Stored data entries

/-- What the decoder answers for the words of `i`: NMCAS shares ACAS2's words (R50, R89). -/
def Instr.canon : Instr → Instr
  | .nmcas s t b r o c => .acas2 s t b r o c
  | i => i

/-- A number's low `n` bytes, the lowest first (R2). -/
def bytesLE : Nat → Nat → List Byte
  | 0, _ => []
  | n + 1, v => BitVec.ofNat 8 v :: bytesLE n (v / 256)

/-- The number that little-endian bytes hold (R2). -/
def ofBytesLE : List Byte → Nat
  | [] => 0
  | b :: bs => b.toNat + 256 * ofBytesLE bs

/-- Decode the bytes at the program counter: one little-endian word (R22), and the bytes after
it. -/
noncomputable def decodeBytes (bs : List Byte) : Except DecodeError (Instr × List Byte) :=
  match bs with
  | b0 :: b1 :: b2 :: b3 :: rest =>
    match decodeWord (BitVec.ofNat 32 (ofBytesLE [b0, b1, b2, b3])) with
    | .ok i => .ok (i, rest)
    | .error e => .error e
  | _ => .error .majorUnassigned

/-- The instruction the decoder reads from `nbits` bits `w`, laid out as the part stores them. -/
noncomputable def decodeTableWord (nbits w : Nat) : Option Instr :=
  match decodeBytes (bytesLE 4 (w % 2 ^ nbits)) with
  | .ok (i, _) => some i
  | .error _ => none

end Sys2Proof
end

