/-- A piece of a load into an operand slot (R206): its address, the core in whose scratchpad it lies or
none for memory, the offset or physical address, whether its page lets the line enter a cluster read
cache, its bytes, and the number read once it has been performed. -/
structure UnitPiece where
  va : Word
  core : Option Nat
  pa : Nat
  cached : Bool
  n : Nat
  got : Option Nat
  /-- The address space it was translated in. -/
  asid : BitVec 16
  deriving DecidableEq, Repr

/-- What becomes of the pieces (R210, R212): rows, columns, or indices that a pattern table decodes and
then the scales, which count unless an MLOADSC has come since (DEDUCED, log 29). -/
inductive LoadKind where
  | rows
  | columns
  | indices (table : Option (Vector Byte 512)) (scales : Bool)
  deriving DecidableEq, Repr

/-- A load into an operand slot that is LOADING (R203): its issue position and its pieces, `per` of them
for each row. -/
structure UnitLoad where
  kind : LoadKind
  pos : Nat
  per : Nat
  pieces : List UnitPiece
  deriving DecidableEq, Repr

/-- The state of an operand unit (R203, R204). -/
inductive UnitState where
  | free
  | owned
  | loading
  | ready
  deriving DecidableEq, Repr

/-- A unit of the matrix unit (R201): a slot unit uses the rows' 2,048 bits and the scales, a
tile the rows' low 512. `pend` holds the flags of every MMA accepted and not yet written, oldest
first, or of the MSTOREB that fills the slot (R204, R216, R219). -/
structure MUnit where
  state : UnitState
  owner : BitVec 2
  tag : Tag
  scaled : Bool
  poison : Option (BitVec 6)
  load : Option UnitLoad
  pend : List (BitVec 5)
  rows : Vector (BitVec 2048) 16
  scales : Vector (BitVec 64) 16
  deriving DecidableEq, Repr

/-- A unit as it is when free. -/
def MUnit.reset : MUnit :=
  ⟨.free, 0, .raw, false, none, none, [], Vector.replicate 16 0, Vector.replicate 16 0⟩

/-- A join cell as a command holds it (R58, R260): none, an address still to be translated, a location
with whether its page refuses cells, or a cell of another package. -/
inductive JoinAt where
  | none
  | va (v : Word)
  | at (l : Word) (odd : Bool)
  | away (origin : BitVec 16)
  deriving DecidableEq, Repr

/-- A block of an AGGET that waits at its home (R324, R332): where, whether the retry list holds it,
and the version and age word it has been answered with. -/
structure AgedWait where
  loc : Nat
  accepted : Bool
  answer : Option (Nat × Word)
  deriving DecidableEq, Repr

/-- A command of an engine (R253): its code and descriptor; its join cell, the barrier that AUX names
and the object it names, and the names through which it has accesses in flight; the slot and issue
position of its ENG word, whether that activation is over, and what the slot lent it (R255, R256,
R262, R332); and how far it has come. -/
structure Cmd where
  code : BitVec 7
  words : Vector Word 8
  join : JoinAt
  aux : Option Word
  /-- The BARRIER name in AUX; it is resolved when the command starts (R260). -/
  auxName : Option Quad
  /-- The barrier of AUX stands in another package. It is signalled once. -/
  auxAway : Bool
  obj : Option Word
  names : List Quad
  slot : Nat
  pos : Nat
  orphan : Bool
  /-- Tells the commands of a core apart. -/
  id : Nat
  asid : BitVec 16
  root : BitVec 40
  super : Bool
  ftz : Bool
  rnd : BitVec 3
  env : Envelope
  agWait : BitVec 32
  /-- What the release of a REL command has met, as STATUS bits (R297). -/
  rel : BitVec 16
  started : Bool
  /-- The ranges of a COPY have been compared (R261). -/
  prepared : Bool
  /-- The release of a REL command has been made (R256). -/
  released : Bool
  /-- Pieces done, and the blocks of an AGPUT that have not landed (R331). -/
  piece : Nat
  left : List Nat
  /-- The nominal cycle of the ENG word, from which AGWAITMAX counts (R324), and the wait. -/
  since : Nat
  await : Option AgedWait
  /-- The lines of memory the command has written (R256). -/
  wrote : List Nat
  /-- Receivers of a COPYM still to be signalled (R261). -/
  receivers : BitVec 16
  /-- The PUTSIG signal has been sent, or the COLLSUB block has been accepted. -/
  signalled : Bool
  /-- What has been read of the block in turn, 16 bytes at a time: of a COLLSUB, and of an AGPUT with the
  number of the block (R300). -/
  got : List Nat
  block : Nat
  errs : BitVec 16
  /-- The virtual address of the page event the command waits on (R258). -/
  paused : Option Word
  stopped : Bool
  flags : BitVec 5
  deriving DecidableEq, Repr

/-- A region of the capability table (R103). -/
structure DetRegion where
  base : Word
  size : Word
  asid : BitVec 16
  name : Quad
  deriving DecidableEq, Repr

/-- A row of the Chronograph (R404). -/
structure ChronoRow where
  pkg : BitVec 10
  die : BitVec 3
  cluster : BitVec 9
  valid : Bool
  wild : Bool
  count : BitVec 32
  transit : Word
  qwait : Word
  run : Word
  deriving DecidableEq, Repr

/-- An activation that has ended, as the Chronograph accounts it (R403). -/
structure Account where
  env : Envelope
  transit : Word
  qwait : Word
  run : Word
  deriving DecidableEq, Repr

/-- A cached translation (R360): the base of its page, its size, the ASID and the leaf. -/
structure TlbEntry where
  base : Nat
  large : Bool
  asid : BitVec 16
  leaf : Word
  deriving DecidableEq, Repr

/-- A fetched line (R108, R109), as TLBI finds it: its virtual address, the address space and the
kind of page it was fetched through, and its sixteen words, none where the home found the word
poisoned (R111). -/
structure Line where
  base : Nat
  asid : BitVec 16
  large : Bool
  global : Bool
  words : List (Option (BitVec 32))
  deriving DecidableEq, Repr

/-- A window of R400: its start and its count. -/
structure ErrWindow where
  start : Word
  count : BitVec 16
  deriving DecidableEq, Repr

/-- A core (R10, R15). -/
structure Core where
  scratch : Mem
  units : Vector MUnit 8
  /-- The tiles of the MMAs accepted and not yet written, oldest first (R205). -/
  mmas : List Nat
  /-- The pattern table MTBL has loaded (R154, R213); none: the default table of R156. -/
  pattern : Option (Vector Byte 512)
  queue : List Cmd
  det : List DetRegion
  fetchGrp : BitVec 16
  hbint : BitVec 32
  barStray : BitVec 32
  stage : BitVec 12
  delaySel : BitVec 64
  chrono : Vector ChronoRow 16
  /-- The fence of R107 and the containment of R397. -/
  fenced : Bool
  contained : Bool
  /-- Stopped by a debug session (R407); BREAK claimed (R408). -/
  stopped : Bool
  claimed : Bool
  dtlb : List TlbEntry
  itlb : List TlbEntry
  window : ErrWindow
  /-- What comes of the next checks of the Collimator, soonest first: whether each disagrees (R394; DESIGN
  CHOICE, log 49). -/
  upsets : List Bool
  /-- FETCHGRP as it was before the writes of a die cycle, which govern from the next on (R136). -/
  fetchWas : Option (Word × BitVec 16)
  /-- HBINT as it was before the writes of a die cycle (R106, R136). -/
  hbWas : Option (Word × BitVec 32)
  /-- The die cycles until which the divider and the matrix unit take no further word (R114, R205). -/
  divUntil : Word
  matUntil : Word
  /-- The activations accounted in a die cycle, and the rows as they were before (R404). -/
  ended : Option (Word × Vector ChronoRow 16 × List Account)
  /-- The slot pointer (R112). -/
  rot : Nat
  /-- The instruction buffer: four lines at most, the one read last first (R109). -/
  buffer : List Line
  deriving DecidableEq, Repr

/-- The kinds of a queue (R95). -/
inductive QKind where
  | ready
  | mailbox
  | stage
  | service
  deriving DecidableEq, Repr

/-- A queue of a cluster (R93, R95). -/
structure Queue where
  /-- The index holds a queue (R93); MIN and CAP stand for every index (R97). -/
  attached : Bool
  kind : QKind
  cls : BitVec 2
  cores : BitVec 16
  sealed_ : Bool
  min : BitVec 12
  cap : BitVec 12
  /-- MIN and CAP as they were before the writes of a die cycle (R136). -/
  was : Option (Word × BitVec 12 × BitVec 12)
  pool : List QRec
  ext : List QRec
  extCap : BitVec 24
  extBase : Word
  /-- The index of the extension's oldest record: the extension is a ring (R95). -/
  extHead : Nat
  nextRel : BitVec 32
  nextSeq : BitVec 32
  win : BitVec 16
  /-- The location of the descriptor its QUEUE name is bound to. -/
  desc : Word
  /-- The settings of a queue attached at a gateway port (R349). -/
  coll : Option QueueSettings
  deriving DecidableEq, Repr

/-- A block index of a collective that a gateway core works on (R350). -/
structure CollBlock where
  queue : Nat
  index : BitVec 32
  next : BitVec 16
  /-- Ranks taken in this round. -/
  taken : Nat
  deriving DecidableEq, Repr

/-- A barrier record waiting out its stagger (R266). -/
structure Push where
  core : Nat
  at_ : Nat
  body : BitVec 256
  env : Envelope
  deriving DecidableEq, Repr

/-- A cluster (R10). -/
structure Cluster where
  /-- Queues by index (R93); an index that is absent holds no queue. -/
  queues : AMap Queue
  poolSel : BitVec 8
  /-- Refill pointer (R99), slot and queue pointers (R100). -/
  frot : Nat
  srot : Nat
  qrot : Nat
  /-- The die cycle of the last grants, and how many there were in it (R100). -/
  grantAt : Option (Word × Nat)
  dwellMax : BitVec 32
  /-- The instruction cache (R108): in each of 128 sets four lines at most, the one filled last
  first; the rotate pointer of the fetch port, and the die cycle of its last delivery. -/
  lines : List Line
  fetchRot : Nat
  fetchAt : Option Word
  /-- The die cycle in which a slot last came to wait at an ALIGN (R116). -/
  alignAt : Word
  flagsUnion : BitVec 5
  /-- The flags that have accrued in a die cycle, and which cycle (R139). -/
  flagsNow : BitVec 5
  flagsAt : Word
  /-- The valid bytes of the read cache, by physical address (R236), and how many stores the
  write-through buffer holds (DESIGN CHOICE, log 56). -/
  cache : AMap Byte
  bufCap : Nat
  barStep : BitVec 16
  /-- BARSTEP as it was before the writes of a die cycle (R136). -/
  barWas : Option (Word × BitVec 16)
  tlb : List TlbEntry
  trace : List (BitVec 512)
  traceSize : Nat
  traceDrops : BitVec 32
  pushes : List Push
  blocks : List CollBlock
  window : ErrWindow
  deriving DecidableEq, Repr

/-- An entry of STEPLOG (R389). -/
structure StepEntry where
  time : Word
  dcyc : Word
  ncyc : Word
  info : Word
  deriving DecidableEq, Repr

/-- A relock in progress (R386): the old and the new frequency, when it was asked for and when the clock
stopped, for how many nanoseconds it stands, the parts of a nanosecond that are left of them and those that
have passed since, and the slot whose FREQ asked for it (R388). -/
structure Relock where
  old : BitVec 16
  new : BitVec 16
  asked : Word
  since : Word
  len : Nat
  left : Nat
  past : Nat
  by_ : Option Nat
  deriving DecidableEq, Repr

/-- A step of a die that waits for a relock to end (R386, R388): the slot whose FREQ asks for it, or none
for one of the service's schedule, the frequency, and when it came. -/
structure FreqWait where
  by_ : Option Nat
  mhz : BitVec 16
  at_ : Word
  deriving DecidableEq, Repr

/-- The read-modify-writes that an atomic makes at its home (R250). -/
inductive AtomOp where
  | add
  | min
  | max
  | minu
  | maxu
  | and
  | or
  | xor
  | swap
  | cas (expected : Quad)
  | fadd (tag : Tag)
  deriving DecidableEq, Repr

/-- The states of an aged region's registration (R320). -/
inductive RegState where
  | idle
  | registered
  | stopped
  | done
  deriving DecidableEq, Repr

/-- What another package asks of a home of this one (R78, R261, R337, R340, R342, R350): a write, a
full-empty access, an atomic, a demand on an aged block, a block of an AGPUT, the registration of pages; a
record for a queue, the arming of a join cell, a look at a barrier, the passing of a capability, the move
or the retirement of a name; an accumulate at a barrier or a join cell, a block for a collective queue. A
record that a join cell of this package releases waits here too, while the name of its queue moves. -/
inductive InOp where
  | write (bytes : List Byte)
  | fe (op : FeOp) (quad : Bool) (data : Quad)
  | atomic (op : AtomOp) (n : Nat) (src : Quad)
  | aged (need : BitVec 32) (wait : Bool)
  | agput (data : List Byte) (age : BitVec 32)
  | regs (pages : List (Nat × Nat)) (state : RegState)
  | record (body : BitVec 256) (sent : BitVec 40)
  | release (body : BitVec 256) (env : Envelope) (die : Nat)
  | jinit (count : Word)
  | barq
  | handover (to_ : Word)
  | move (dst : Word)
  | signal (amount : Word)
  | dec (amount : Word) (bits : BitVec 16)
  | block (rank : BitVec 16) (index : BitVec 32) (data : List Byte)
  | retire
  deriving DecidableEq, Repr

/-- A request on its way from another package: its sender, the name it is made through while that
stands to be resolved (R78), the name it holds in flight, the location, and what is asked. -/
structure Incoming where
  origin : Sender
  name : Option (Quad × Byte)
  via : Option Quad
  loc : Word
  op : InOp
  deriving DecidableEq, Repr

/-- Who waits in a home's retry list (R242, R324, R332, R340): a parked slot, an AGGET of a core's
engine, or a full-empty access of another package. -/
inductive Waiter where
  | slot (c : Nat)
  | engine (core id : Nat)
  | away (r : Incoming)
  deriving DecidableEq, Repr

About this task:
Write out, from the lines above, only those from the line with "cache : AMap Byte" to the line with "record that a", exactly as given, including the first and the last.

Problem solution:
  cache : AMap Byte
  bufCap : Nat
  barStep : BitVec 16
  /-- BARSTEP as it was before the writes of a die cycle (R136). -/
  barWas : Option (Word × BitVec 16)
  tlb : List TlbEntry
  trace : List (BitVec 512)
  traceSize : Nat
  traceDrops : BitVec 32
  pushes : List Push
  blocks : List CollBlock
  window : ErrWindow
  deriving DecidableEq, Repr

/-- An entry of STEPLOG (R389). -/
structure StepEntry where
  time : Word
  dcyc : Word
  ncyc : Word
  info : Word
  deriving DecidableEq, Repr

/-- A relock in progress (R386): the old and the new frequency, when it was asked for and when the clock
stopped, for how many nanoseconds it stands, the parts of a nanosecond that are left of them and those that
have passed since, and the slot whose FREQ asked for it (R388). -/
structure Relock where
  old : BitVec 16
  new : BitVec 16
  asked : Word
  since : Word
  len : Nat
  left : Nat
  past : Nat
  by_ : Option Nat
  deriving DecidableEq, Repr

/-- A step of a die that waits for a relock to end (R386, R388): the slot whose FREQ asks for it, or none
for one of the service's schedule, the frequency, and when it came. -/
structure FreqWait where
  by_ : Option Nat
  mhz : BitVec 16
  at_ : Word
  deriving DecidableEq, Repr

/-- The read-modify-writes that an atomic makes at its home (R250). -/
inductive AtomOp where
  | add
  | min
  | max
  | minu
  | maxu
  | and
  | or
  | xor
  | swap
  | cas (expected : Quad)
  | fadd (tag : Tag)
  deriving DecidableEq, Repr

/-- The states of an aged region's registration (R320). -/
inductive RegState where
  | idle
  | registered
  | stopped
  | done
  deriving DecidableEq, Repr

/-- What another package asks of a home of this one (R78, R261, R337, R340, R342, R350): a write, a
full-empty access, an atomic, a demand on an aged block, a block of an AGPUT, the registration of pages; a
record for a queue, the arming of a join cell, a look at a barrier, the passing of a capability, the move
or the retirement of a name; an accumulate at a barrier or a join cell, a block for a collective queue. A
record that a join cell of this package releases waits here too, while the name of its queue moves. -/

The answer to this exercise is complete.